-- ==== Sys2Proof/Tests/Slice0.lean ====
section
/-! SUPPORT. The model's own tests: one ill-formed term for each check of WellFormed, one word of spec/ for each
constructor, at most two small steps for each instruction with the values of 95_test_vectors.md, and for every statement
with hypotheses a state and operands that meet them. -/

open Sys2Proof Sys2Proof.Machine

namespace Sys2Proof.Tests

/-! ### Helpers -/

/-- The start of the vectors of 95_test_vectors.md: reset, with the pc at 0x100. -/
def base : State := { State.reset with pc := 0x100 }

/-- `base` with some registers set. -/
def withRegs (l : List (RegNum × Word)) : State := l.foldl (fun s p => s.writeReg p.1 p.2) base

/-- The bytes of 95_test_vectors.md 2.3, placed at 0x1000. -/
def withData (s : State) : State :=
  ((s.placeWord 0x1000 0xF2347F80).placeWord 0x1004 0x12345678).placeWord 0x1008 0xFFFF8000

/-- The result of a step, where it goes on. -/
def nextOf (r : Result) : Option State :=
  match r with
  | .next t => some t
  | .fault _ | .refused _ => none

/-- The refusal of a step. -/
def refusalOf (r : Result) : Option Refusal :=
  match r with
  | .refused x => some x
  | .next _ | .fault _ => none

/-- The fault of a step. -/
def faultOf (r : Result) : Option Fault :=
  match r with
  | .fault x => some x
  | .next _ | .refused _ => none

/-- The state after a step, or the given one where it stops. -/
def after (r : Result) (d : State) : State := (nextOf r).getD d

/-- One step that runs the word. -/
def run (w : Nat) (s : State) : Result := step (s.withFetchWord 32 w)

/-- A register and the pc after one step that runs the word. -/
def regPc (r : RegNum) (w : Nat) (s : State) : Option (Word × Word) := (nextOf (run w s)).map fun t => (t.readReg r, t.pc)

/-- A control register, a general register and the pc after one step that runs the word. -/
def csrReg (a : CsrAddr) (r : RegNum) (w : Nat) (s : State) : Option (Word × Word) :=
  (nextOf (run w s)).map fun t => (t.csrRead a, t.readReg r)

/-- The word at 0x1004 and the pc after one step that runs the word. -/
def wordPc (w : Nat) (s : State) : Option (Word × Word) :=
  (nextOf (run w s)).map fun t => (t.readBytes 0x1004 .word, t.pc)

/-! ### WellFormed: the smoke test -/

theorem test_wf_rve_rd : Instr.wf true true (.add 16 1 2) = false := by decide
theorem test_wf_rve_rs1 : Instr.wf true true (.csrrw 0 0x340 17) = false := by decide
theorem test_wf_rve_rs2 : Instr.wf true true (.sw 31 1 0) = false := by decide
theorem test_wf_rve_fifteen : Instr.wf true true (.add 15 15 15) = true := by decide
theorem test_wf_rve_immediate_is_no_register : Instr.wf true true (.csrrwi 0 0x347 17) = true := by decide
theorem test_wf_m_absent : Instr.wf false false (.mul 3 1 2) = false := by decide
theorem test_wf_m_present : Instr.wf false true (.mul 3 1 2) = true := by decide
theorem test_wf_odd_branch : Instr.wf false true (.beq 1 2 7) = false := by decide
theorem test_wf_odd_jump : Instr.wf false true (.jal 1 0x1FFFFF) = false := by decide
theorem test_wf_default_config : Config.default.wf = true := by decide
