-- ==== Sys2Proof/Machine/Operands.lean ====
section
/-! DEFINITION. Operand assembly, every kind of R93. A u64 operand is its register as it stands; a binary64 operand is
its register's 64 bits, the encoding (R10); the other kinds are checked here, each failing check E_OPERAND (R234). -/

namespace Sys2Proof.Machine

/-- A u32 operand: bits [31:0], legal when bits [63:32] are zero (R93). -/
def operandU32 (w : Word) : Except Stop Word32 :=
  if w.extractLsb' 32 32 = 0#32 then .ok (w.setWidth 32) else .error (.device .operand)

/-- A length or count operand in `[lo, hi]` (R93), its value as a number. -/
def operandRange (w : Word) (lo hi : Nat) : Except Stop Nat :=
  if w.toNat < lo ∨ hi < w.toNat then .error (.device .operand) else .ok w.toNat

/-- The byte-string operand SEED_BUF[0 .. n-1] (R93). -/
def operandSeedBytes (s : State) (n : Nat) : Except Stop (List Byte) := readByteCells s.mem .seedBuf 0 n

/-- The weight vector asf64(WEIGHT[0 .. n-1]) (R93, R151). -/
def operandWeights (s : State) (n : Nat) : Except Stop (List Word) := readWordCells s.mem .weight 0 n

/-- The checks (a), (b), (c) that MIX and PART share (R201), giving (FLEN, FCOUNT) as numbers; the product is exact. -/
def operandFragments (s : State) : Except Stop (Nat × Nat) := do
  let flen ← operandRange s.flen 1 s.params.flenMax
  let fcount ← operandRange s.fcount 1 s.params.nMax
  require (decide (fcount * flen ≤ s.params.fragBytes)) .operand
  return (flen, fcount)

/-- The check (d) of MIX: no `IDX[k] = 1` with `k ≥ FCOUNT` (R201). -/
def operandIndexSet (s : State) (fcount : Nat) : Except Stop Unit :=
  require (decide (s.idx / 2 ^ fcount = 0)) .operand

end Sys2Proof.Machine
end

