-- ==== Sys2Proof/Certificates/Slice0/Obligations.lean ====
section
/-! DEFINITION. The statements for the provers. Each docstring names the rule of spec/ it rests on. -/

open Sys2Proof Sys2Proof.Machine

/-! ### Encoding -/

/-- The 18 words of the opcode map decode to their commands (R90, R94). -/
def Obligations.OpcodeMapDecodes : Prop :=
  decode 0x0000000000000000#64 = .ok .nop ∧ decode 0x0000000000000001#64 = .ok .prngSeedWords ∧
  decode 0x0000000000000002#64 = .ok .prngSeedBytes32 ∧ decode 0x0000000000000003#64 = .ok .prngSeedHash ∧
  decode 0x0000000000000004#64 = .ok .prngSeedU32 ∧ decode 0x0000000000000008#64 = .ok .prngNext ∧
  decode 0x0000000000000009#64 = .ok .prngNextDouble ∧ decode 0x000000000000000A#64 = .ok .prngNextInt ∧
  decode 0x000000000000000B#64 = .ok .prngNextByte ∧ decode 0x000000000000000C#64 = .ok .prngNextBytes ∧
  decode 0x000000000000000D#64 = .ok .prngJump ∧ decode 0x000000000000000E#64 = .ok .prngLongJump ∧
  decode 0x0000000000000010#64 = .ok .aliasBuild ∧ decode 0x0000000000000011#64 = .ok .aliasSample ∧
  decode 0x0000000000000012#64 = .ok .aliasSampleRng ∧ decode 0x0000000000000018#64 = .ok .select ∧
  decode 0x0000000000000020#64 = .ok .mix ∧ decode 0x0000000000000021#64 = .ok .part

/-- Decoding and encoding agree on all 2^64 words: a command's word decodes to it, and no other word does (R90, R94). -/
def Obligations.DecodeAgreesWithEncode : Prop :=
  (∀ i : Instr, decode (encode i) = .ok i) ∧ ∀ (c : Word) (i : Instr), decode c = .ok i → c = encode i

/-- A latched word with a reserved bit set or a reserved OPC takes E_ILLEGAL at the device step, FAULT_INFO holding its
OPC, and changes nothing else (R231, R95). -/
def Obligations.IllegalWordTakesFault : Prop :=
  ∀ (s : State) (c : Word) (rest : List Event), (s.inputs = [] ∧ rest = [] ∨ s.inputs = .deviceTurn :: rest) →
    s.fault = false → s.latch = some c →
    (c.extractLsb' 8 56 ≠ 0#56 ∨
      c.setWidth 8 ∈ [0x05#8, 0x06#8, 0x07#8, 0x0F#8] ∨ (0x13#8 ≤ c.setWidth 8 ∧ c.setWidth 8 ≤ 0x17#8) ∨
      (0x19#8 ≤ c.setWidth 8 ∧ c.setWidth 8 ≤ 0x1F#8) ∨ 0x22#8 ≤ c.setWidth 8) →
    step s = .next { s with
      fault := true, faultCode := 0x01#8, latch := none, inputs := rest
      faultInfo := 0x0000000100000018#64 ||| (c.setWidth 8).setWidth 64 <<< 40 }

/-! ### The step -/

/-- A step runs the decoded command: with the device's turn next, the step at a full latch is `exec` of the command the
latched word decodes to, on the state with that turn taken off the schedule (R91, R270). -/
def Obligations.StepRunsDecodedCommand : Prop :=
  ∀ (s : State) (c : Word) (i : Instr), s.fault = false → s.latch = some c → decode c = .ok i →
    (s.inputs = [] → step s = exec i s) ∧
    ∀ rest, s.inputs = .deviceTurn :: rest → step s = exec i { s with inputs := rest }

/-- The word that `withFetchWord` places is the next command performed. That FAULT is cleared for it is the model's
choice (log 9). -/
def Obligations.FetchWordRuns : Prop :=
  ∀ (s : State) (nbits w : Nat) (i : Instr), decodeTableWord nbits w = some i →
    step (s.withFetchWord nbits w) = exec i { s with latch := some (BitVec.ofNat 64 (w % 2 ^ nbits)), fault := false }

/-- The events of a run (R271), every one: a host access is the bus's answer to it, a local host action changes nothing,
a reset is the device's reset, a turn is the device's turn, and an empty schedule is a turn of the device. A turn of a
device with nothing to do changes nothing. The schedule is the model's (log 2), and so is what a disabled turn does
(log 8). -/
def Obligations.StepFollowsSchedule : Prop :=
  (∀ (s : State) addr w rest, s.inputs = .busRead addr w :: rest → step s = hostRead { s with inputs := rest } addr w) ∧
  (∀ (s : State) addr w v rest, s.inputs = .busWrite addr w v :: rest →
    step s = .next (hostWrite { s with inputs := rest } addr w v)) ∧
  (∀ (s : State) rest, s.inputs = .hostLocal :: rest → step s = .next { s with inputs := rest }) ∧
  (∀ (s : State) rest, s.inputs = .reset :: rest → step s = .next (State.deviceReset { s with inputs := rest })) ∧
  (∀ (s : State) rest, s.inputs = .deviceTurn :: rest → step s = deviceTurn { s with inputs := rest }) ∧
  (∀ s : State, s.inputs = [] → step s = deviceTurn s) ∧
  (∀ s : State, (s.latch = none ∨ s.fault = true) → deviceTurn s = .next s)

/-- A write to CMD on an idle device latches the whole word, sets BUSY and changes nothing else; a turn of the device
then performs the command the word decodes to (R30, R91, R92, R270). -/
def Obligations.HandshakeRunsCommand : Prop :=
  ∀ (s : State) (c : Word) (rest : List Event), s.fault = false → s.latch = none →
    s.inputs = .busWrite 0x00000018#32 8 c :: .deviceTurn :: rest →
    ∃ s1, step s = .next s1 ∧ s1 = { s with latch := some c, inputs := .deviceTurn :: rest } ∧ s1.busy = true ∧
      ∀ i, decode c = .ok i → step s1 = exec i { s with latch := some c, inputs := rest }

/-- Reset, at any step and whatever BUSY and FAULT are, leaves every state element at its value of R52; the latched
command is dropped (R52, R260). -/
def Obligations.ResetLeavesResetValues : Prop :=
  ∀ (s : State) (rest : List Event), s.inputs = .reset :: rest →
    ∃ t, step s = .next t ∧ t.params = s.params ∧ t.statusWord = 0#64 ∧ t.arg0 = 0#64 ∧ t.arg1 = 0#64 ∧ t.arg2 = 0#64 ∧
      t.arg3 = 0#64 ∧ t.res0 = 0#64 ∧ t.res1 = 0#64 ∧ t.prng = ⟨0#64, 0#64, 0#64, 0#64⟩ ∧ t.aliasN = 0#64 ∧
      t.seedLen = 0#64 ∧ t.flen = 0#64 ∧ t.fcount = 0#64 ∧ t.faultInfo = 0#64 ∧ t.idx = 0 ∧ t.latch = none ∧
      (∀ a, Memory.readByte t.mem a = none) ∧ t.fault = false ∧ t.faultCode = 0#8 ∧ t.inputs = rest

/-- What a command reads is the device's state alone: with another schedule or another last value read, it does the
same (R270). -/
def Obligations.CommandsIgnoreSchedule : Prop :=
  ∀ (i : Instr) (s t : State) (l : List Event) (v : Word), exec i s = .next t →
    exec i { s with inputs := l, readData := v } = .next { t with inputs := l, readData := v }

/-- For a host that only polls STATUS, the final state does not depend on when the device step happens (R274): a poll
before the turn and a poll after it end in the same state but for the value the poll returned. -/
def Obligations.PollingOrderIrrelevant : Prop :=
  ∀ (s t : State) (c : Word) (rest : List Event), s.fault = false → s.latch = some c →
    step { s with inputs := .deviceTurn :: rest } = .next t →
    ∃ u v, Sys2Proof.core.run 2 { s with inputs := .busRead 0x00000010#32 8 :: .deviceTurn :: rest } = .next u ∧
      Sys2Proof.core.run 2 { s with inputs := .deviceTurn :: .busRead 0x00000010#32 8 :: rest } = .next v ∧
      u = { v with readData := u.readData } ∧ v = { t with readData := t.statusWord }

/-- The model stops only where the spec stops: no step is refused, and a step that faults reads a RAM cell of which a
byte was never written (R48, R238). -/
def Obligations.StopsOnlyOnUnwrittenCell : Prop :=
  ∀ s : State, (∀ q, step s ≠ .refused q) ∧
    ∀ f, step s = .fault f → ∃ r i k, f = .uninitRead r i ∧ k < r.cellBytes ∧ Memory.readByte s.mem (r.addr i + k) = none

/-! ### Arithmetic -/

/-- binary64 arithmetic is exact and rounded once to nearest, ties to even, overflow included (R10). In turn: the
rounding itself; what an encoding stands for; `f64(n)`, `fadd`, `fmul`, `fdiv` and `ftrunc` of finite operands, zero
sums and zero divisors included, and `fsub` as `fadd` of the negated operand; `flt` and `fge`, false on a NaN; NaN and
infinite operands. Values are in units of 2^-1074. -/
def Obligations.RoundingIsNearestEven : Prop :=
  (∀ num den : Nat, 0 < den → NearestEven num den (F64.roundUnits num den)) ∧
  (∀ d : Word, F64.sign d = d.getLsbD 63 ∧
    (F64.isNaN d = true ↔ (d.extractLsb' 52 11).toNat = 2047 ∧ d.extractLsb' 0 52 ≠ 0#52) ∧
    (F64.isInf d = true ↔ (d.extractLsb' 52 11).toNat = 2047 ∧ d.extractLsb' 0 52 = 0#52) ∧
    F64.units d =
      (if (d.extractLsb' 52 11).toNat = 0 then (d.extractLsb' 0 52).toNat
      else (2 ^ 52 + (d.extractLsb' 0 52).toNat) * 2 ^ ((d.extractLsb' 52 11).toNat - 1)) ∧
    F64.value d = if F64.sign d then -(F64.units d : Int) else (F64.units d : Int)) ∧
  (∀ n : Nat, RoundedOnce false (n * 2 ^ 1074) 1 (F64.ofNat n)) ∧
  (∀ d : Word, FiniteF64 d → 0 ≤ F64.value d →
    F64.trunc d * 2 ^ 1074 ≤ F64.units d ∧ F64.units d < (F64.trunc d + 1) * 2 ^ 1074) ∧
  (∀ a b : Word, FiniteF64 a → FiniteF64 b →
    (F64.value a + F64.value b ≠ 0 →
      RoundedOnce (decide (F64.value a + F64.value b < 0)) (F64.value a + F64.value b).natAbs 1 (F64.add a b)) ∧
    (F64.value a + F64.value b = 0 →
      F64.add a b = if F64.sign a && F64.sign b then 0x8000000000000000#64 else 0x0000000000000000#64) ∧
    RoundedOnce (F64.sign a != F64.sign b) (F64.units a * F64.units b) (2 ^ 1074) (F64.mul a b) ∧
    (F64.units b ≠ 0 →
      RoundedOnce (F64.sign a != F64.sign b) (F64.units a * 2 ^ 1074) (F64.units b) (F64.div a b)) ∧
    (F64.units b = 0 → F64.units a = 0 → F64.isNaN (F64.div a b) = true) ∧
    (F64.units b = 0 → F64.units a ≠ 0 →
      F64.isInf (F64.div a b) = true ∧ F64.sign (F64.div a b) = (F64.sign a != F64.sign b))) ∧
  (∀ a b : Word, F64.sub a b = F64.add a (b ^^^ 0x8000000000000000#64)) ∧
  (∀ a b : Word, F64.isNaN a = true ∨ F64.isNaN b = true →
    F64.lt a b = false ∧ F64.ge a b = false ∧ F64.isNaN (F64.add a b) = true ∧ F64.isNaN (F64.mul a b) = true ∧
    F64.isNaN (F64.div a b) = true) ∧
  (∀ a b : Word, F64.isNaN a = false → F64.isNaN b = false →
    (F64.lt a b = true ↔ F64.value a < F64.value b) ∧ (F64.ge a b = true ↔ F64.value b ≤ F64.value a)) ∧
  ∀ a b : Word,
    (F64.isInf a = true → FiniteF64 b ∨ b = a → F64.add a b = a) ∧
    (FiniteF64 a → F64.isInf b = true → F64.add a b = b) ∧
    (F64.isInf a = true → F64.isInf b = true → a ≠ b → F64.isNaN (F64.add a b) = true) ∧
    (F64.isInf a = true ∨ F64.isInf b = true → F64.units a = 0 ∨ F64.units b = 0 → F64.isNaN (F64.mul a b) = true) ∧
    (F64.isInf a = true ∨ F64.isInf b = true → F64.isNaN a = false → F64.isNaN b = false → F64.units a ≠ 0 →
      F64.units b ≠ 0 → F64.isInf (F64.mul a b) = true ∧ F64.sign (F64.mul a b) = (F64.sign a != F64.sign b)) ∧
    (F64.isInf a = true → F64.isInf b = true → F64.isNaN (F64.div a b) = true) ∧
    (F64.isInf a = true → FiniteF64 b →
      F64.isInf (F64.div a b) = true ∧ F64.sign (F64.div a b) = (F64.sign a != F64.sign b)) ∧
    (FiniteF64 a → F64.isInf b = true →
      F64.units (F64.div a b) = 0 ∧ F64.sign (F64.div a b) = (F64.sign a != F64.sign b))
===============
### Required action
Extract the lines above, from the first one through the one containing "(nextOf (run w s)).map fun t => (t.csrRead", and return only those, unchanged.

### Task answer
-- ==== Sys2Proof/Tests/Slice0.lean ====
section
/-! SUPPORT. The model's own tests: one ill-formed term for each check of WellFormed, one word of spec/ for each
constructor, at most two small steps for each instruction with the values of 95_test_vectors.md, and for every statement
with hypotheses a state and operands that meet them. -/

open Sys2Proof Sys2Proof.Machine

namespace Sys2Proof.Tests

/-! ### Helpers -/

/-- The start of the vectors of 95_test_vectors.md: reset, with the pc at 0x100. -/
def base : State := { State.reset with pc := 0x100 }

/-- `base` with some registers set. -/
def withRegs (l : List (RegNum × Word)) : State := l.foldl (fun s p => s.writeReg p.1 p.2) base

/-- The bytes of 95_test_vectors.md 2.3, placed at 0x1000. -/
def withData (s : State) : State :=
  ((s.placeWord 0x1000 0xF2347F80).placeWord 0x1004 0x12345678).placeWord 0x1008 0xFFFF8000

/-- The result of a step, where it goes on. -/
def nextOf (r : Result) : Option State :=
  match r with
  | .next t => some t
  | .fault _ | .refused _ => none

/-- The refusal of a step. -/
def refusalOf (r : Result) : Option Refusal :=
  match r with
  | .refused x => some x
  | .next _ | .fault _ => none

/-- The fault of a step. -/
def faultOf (r : Result) : Option Fault :=
  match r with
  | .fault x => some x
  | .next _ | .refused _ => none

/-- The state after a step, or the given one where it stops. -/
def after (r : Result) (d : State) : State := (nextOf r).getD d

/-- One step that runs the word. -/
def run (w : Nat) (s : State) : Result := step (s.withFetchWord 32 w)

/-- A register and the pc after one step that runs the word. -/
def regPc (r : RegNum) (w : Nat) (s : State) : Option (Word × Word) := (nextOf (run w s)).map fun t => (t.readReg r, t.pc)

/-- A control register, a general register and the pc after one step that runs the word. -/
def csrReg (a : CsrAddr) (r : RegNum) (w : Nat) (s : State) : Option (Word × Word) :=
  (nextOf (run w s)).map fun t => (t.csrRead a, t.readReg r)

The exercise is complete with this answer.